Reader Asks: Why Do Color Filters Matter on the Leica M Monochrom?

Reader Lawrence F writes:

I don't understand how a filter whether colored, UV, or ND would effect the plane of focus on a range finder lens.

My UV and ND filters have never affected my ability to focus with my M9-P. Do the color filters somehow effect resolution?

If so, then wouldn't all camera systems be effected by the same phenomenon?

Wouldn't it be harder to manually focus through a dark filter with live view or through a SLR?

Perhaps a test through colored filters with the D800Eset to B&W jpeg would help answer this question?

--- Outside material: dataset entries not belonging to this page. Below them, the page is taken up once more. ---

-- ==== Sys2Proof/Machine/Dispatch.lean ====
section
/-! DEFINITION. What each instruction does: one arm per constructor of `Instr`. -/

namespace Sys2Proof.Machine
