/-- R180, R182 to R185: the lock of the core table; requests of a partition, taken or refused as a whole; a halt, and the
context of a partition moved out and back. The model's choices in it: log 23, 31, 42, 59, 86. -/
def Obligations.PartitionEvents : Prop :=
  ∀ (s : State) (p : Fin 16) (dies : BitVec 16),
    let x := s.parts[p]
    let overlaps := fun (d : BitVec 16) => ∃ q : Fin 16, q ≠ p ∧ (s.parts[q].state = 1 ∨ s.parts[q].state = 2) ∧
      s.parts[q].dies &&& d ≠ 0
    let becomes := fun (y : Part) (more : List Instr) (held : List Instr) =>
      { s with parts := s.parts.set p y, agenda := s.agenda ++ more, hostHeld := held }
    let refused := fun (i : Instr) => exec i s = .next { s with parts := s.parts.set p { x with err := true } }
    let idle := x.busy = false ∧ (x.state = 0 ↔ x.dies = 0)
    let collective := ∃ c ∈ s.coreList, s.inPart p c = true ∧ ∃ o ∈ (s.getCore c).colq, o.state = 2 ∨ o.state = 3
    let full := s.lctNamed.map (·.1) = List.range s.lctNamed.length ∧ (s.lctNamed.map (·.2)).Nodup ∧
      (∀ q ∈ s.lctNamed, s.siteOn (q.2 / 64) (q.2 % 64) = true) ∧
      ∀ d < 16, ∀ k < 36, s.siteOn d k = true → ∃ q ∈ s.lctNamed, q.2 = 64 * d + k
    (s.lctLock = true → exec .lctctlLock s = .next s) ∧
    (s.lctLock = false → full → exec .lctctlLock s = .next { s with
      lctLock := true, lctErr := false, nlog := s.lctNamed.length, agenda := s.agenda ++ s.hostHeld, hostHeld := [] }) ∧
    (s.lctLock = false → ¬full → exec .lctctlLock s = .next { s with lctErr := true }) ∧
    (idle → x.state = 0 → dies ≠ 0 →
      (¬overlaps dies → exec (.partDiesWrite p dies) s = .next (becomes { x with dies := dies, state := 1 } s.hostHeld [])) ∧
      (overlaps dies → refused (.partDiesWrite p dies))) ∧
    (idle → x.state = 1 → (∀ l ∈ s.launches, l.2.partn ≠ p.val) →
      exec (.partDiesWrite p 0) s = .next (becomes { x with dies := 0, state := 0 } s.hostHeld [])) ∧
    (idle → x.state = 1 → (∃ l ∈ s.launches, l.2.partn = p.val) → refused (.partDiesWrite p 0)) ∧
    (idle → x.state = 1 ∨ x.state = 2 → dies ≠ 0 → dies ≠ x.dies → refused (.partDiesWrite p dies)) ∧
    (idle → (x.state = 1 → exec (.partHaltreq p) s =
        .next (becomes { x with busy := true, req := 1 } [.partitionHalted p] s.hostHeld)) ∧
      (x.state ≠ 1 → refused (.partHaltreq p))) ∧
    (idle → (x.state = 2 → ∃ t, exec (.partResume p) s = .next t ∧ t.parts = s.parts.set p { x with state := 1 } ∧
        t.agenda = s.agenda ++ s.hostHeld ∧ (∀ a, t.physByte a = s.physByte a) ∧
        ∀ c ∈ s.coreList, s.inPart p c = true → s.lostDies.getLsbD (c / 64) = false →
          s.fenced.getLsbD (c / 64) = false → (t.getCore c).stopped = false) ∧
      (x.state ≠ 2 → refused (.partResume p))) ∧
    (idle → (x.state = 2 → ¬collective → exec (.partSwapout p) s =
        .next (becomes { x with busy := true, req := 2 } [.swapoutComplete p] s.hostHeld)) ∧
      (x.state ≠ 2 ∨ collective → refused (.partSwapout p))) ∧
    (idle → (x.state = 3 → ¬overlaps x.dies → exec (.partSwapin p) s =
        .next (becomes { x with busy := true, req := 3 } [.swapinComplete p] s.hostHeld)) ∧
      (x.state ≠ 3 ∨ overlaps x.dies → refused (.partSwapin p))) ∧
    (x.busy = true → refused (.partHaltreq p) ∧ refused (.partResume p) ∧ refused (.partSwapout p) ∧
      refused (.partSwapin p) ∧ (dies ≠ x.dies → refused (.partDiesWrite p dies))) ∧
    (idle → exec (.partErrClear p) s = .next (becomes { x with err := false } s.hostHeld [])) ∧
    (x.busy = true → x.req = 1 →
      let settled := ∀ c ∈ s.coreList, s.inPart p c = true →
        (s.getCore c).matq = [] ∧ ∀ sl, slotSettled (s.getThread c sl) = true
      ∃ t, exec (.partitionHalted p) s = .next t ∧ (∀ a, t.physByte a = s.physByte a) ∧
        (∀ c ∈ s.coreList, s.inPart p c = true → (t.getCore c).stopped = true ∧ ∀ sl, t.getThread c sl = s.getThread c sl) ∧
        (settled → t.parts = s.parts.set p { x with state := 2, busy := false, req := 0 } ∧ t.hostHeld = s.hostHeld) ∧
        (¬settled → t.parts = s.parts ∧ t.hostHeld = s.hostHeld ++ [.partitionHalted p])) ∧
    (x.busy = true → x.req = 2 → CoresOrdered s → s.swapFitsShadow p = true →
      (∀ c ∈ s.partCores p, s.saveReady c = true ∧ (s.getCore c).staging = [] ∧ (s.getCore c).stagedAt = [] ∧ (s.getCore c).msgHeld = [] ∧
        (∀ o ∈ (s.getCore c).threads, o.packing = []) ∧ ∀ tm ∈ (s.getCore c).teams, tm.ckpt.isOpen = false) →
      ∃ t, exec (.swapoutComplete p) s = .next t ∧ (∀ a, t.physByte a = s.physByte a) ∧
        t.parts[p] = { x with state := 3, busy := false, req := 0, viaMem := false
                              saved := (s.partCores p).map fun c => (c, s.savedCore c) } ∧
        ∀ c ∈ s.partCores p, (t.getCore c).stopped = false ∧ (t.getCore c).deque = [] ∧ (t.getCore c).teams = [] ∧ ∀ sl, (t.getThread c sl).status = .empty) ∧
    (x.busy = true → x.req = 3 → x.viaMem = false → (x.saved.map (·.1)).Nodup → (∀ h, s.isAborted h = false) →
      ∃ t, exec (.swapinComplete p) s = .next t ∧ (∀ a, t.physByte a = s.physByte a) ∧
        t.parts[p] = { x with state := 2, busy := false, req := 0, viaMem := false, saved := [] } ∧
        ∀ q ∈ x.saved, (t.getCore q.1).stopped = true ∧ (t.getCore q.1).deque = q.2.deque ∧ (t.getCore q.1).teams = q.2.teams ∧
          ∀ sl : Fin 8, q.2.slots[sl].status = .ready → (t.getThread q.1 sl).status = .ready ∧
            (t.getThread q.1 sl).pc = q.2.slots[sl].pc ∧ (t.getThread q.1 sl).regs = q.2.slots[sl].regs ∧
            (t.getThread q.1 sl).mode = q.2.slots[sl].mode)

/-! The whole machine. -/

namespace Sys2Proof.Claims

/-- The current thread takes a trap (R378): the saved registers, the mode and the pc, and nothing else. -/
def TakesTrap (i : Instr) (s : State) (code : Nat) (xval : Word) : Prop :=
  s.th.xcause.getLsbD 9 = false → s.th.xvec ≠ 0 →
    exec i s = .next { s with th := { s.th with
      xpc := s.th.pc
      xcause := BitVec.ofNat 64 (code + (if s.th.mode = .supervisor then 256 else 0) + 512)
      xval := xval
      mode := .supervisor
      pc := BitVec.ofNat 64 (s.th.xvec.toNat / 4 * 4) } }

/-- The system registers that a user-mode access may not reach, and those that may be written (R259). -/
def supervisorReg (n : SysReg) : Bool := n == .xpc || n == .xcause || n == .xval || n == .xvec
def writableReg (n : SysReg) : Bool := supervisorReg n || [SysReg.fmta, .fmtb, .fmtc, .scalea, .scaleb].contains n

/-- The privileged forms of the opcode table (R266), and the system register forms where they are (R260), on a core die or, with
`cmd`, on a command core, where LAUNCH of another selector than 0 is no instruction. -/
def privileged (cmd : Bool) : Instr → Bool
  | .eret | .halt | .spill .. | .restore .. | .faultackResume .. | .faultackAbandon .. => true
  | .sysr _ n | .sysw _ n => supervisorReg n
  | .sysset _ n | .sysclr _ n => writableReg n
  | .launch _ _ n => !cmd || n == 0
  | _ => false

/-- The forms that a command core does not have: those of the majors 0x26 to 0x2D and 0x2F (R265). -/
def coreOnly (i : Instr) : Prop :=
  i.hasWord = true ∧ i.wellFormed = true ∧
    let major := (encode i).toNat / 2 ^ 26
    (0x26 ≤ major ∧ major ≤ 0x2D) ∨ major = 0x2F

end Sys2Proof.Claims

/-- R268, R377 to R380, R382 to R384, R217, R260, R265, R266: software traps, illegal words, privileged forms in user
mode, writes of registers that may only be read, forms that a command core does not have, vector registers beyond the
allotment; the end of a thread whose trap is unhandled; ERET. The model's choices in it: log 24, 56. -/
def Obligations.TrapResults : Prop :=
  ∀ (c : BitVec 10) (w : IWord) (i : Instr) (a b d : VReg) (k : KReg) (t : ElTy) (x y : Reg) (n : SysReg) (sel : Fin 8)
    (s : State),
    TakesTrap (.trap c) s 8 (c.setWidth 64) ∧ TakesTrap (.illegalInstruction w) s 1 (w.setWidth 64) ∧
    (s.th.mode = .user → privileged (isCmd s.loc) i = true → TakesTrap i s 2 ((encode i).setWidth 64)) ∧
    (writableReg n = false → ∀ j ∈ [Instr.sysw x n, .sysset x n, .sysclr x n], TakesTrap j s 1 ((encode j).setWidth 64)) ∧
    (isCmd s.loc = true → sel ≠ 0 → TakesTrap (.launch x y sel) s 1 ((encode (.launch x y sel)).setWidth 64)) ∧
    (isCmd s.loc = true → coreOnly i → TakesTrap i s 1 ((encode i).setWidth 64)) ∧
    (isCmd s.loc = false → s.th.allot ≤ d.val →
      TakesTrap (.vadd d a b k t) s 3 (BitVec.ofNat 64 d.val) ∧ TakesTrap (.vld d a k t) s 3 (BitVec.ofNat 64 d.val)) ∧
    (isCmd s.loc = false → d.val < s.th.allot → s.th.allot ≤ a.val → TakesTrap (.vadd d a b k t) s 3 (BitVec.ofNat 64 a.val)) ∧
    (s.th.xcause.getLsbD 9 = true ∨ s.th.xvec = 0 →
      ∃ t, exec (.trap c) s = .next t ∧ exec (.illegalInstruction w) s = .next t ∧ t.th.xpc = s.th.xpc ∧
        t.th.xcause = s.th.xcause ∧ t.th.xval = s.th.xval ∧ t.th.pc = s.th.pc ∧ t.th.mode = s.th.mode ∧
        (isCmd s.loc = true → t.th.status = .parked .halted) ∧
        (isCmd s.loc = false → t.th.status = .parked .stopped ∧
          ∀ l, mapGet s.launches s.th.lh = some l → l.aborted = false →
            ∃ l', mapGet t.launches s.th.lh = some l' ∧ l'.aborted = true ∧ l'.status = 1)) ∧
    (s.th.mode = .supervisor → exec .eret s = .next { s with th := { s.th with
      pc := s.th.xpc
      mode := if s.th.xcause.getLsbD 8 then .supervisor else .user
      xcause := s.th.xcause &&& 0xFFFFFFFFFFFFFDFF } })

Green vs red, same focus, f/5.6

DIGLLOYD: As I prove unequivocally with a range of colored filters using the Leica M Monochrom in Filters and Focus Error / Sharpness, there is a shift in focus starting with a faint shift for a yellow filter, and very substantial and disheartening shift with a dark red filter, so much so that f/11 is not adequate to compensate. This is a very serious quality issue that a Leica MM shooter must mitigate when using color filters, or suffer a severe loss of image sharpness.

ND and UV filters pass visible light more or less equally, hence no change in relative focus; one is not attenuating blue and green (e.g., with a red filter); the spectrum is being passed more or less equally and hence the results do not change.

Red/green/blue light all focus slightly differently, slightly meaning 1-2 feet differently at 15 feet of distance even with a well corrected lens! This has been true since the discovery of optics. It is always true, always has been true, always will be true, and unless the lens is a true superachromat like the Coastal Optics 60/4 UV-VIS-IR APO-macro, one must deal with this fact when using color filters with the Leica MM, the Leica APO lenses notwithstanding— they are nowhere near being fully corrected for color aberrations, see Secondary Longitudinal Chromatic Aberration Color Bokeh in Making Sharp Images.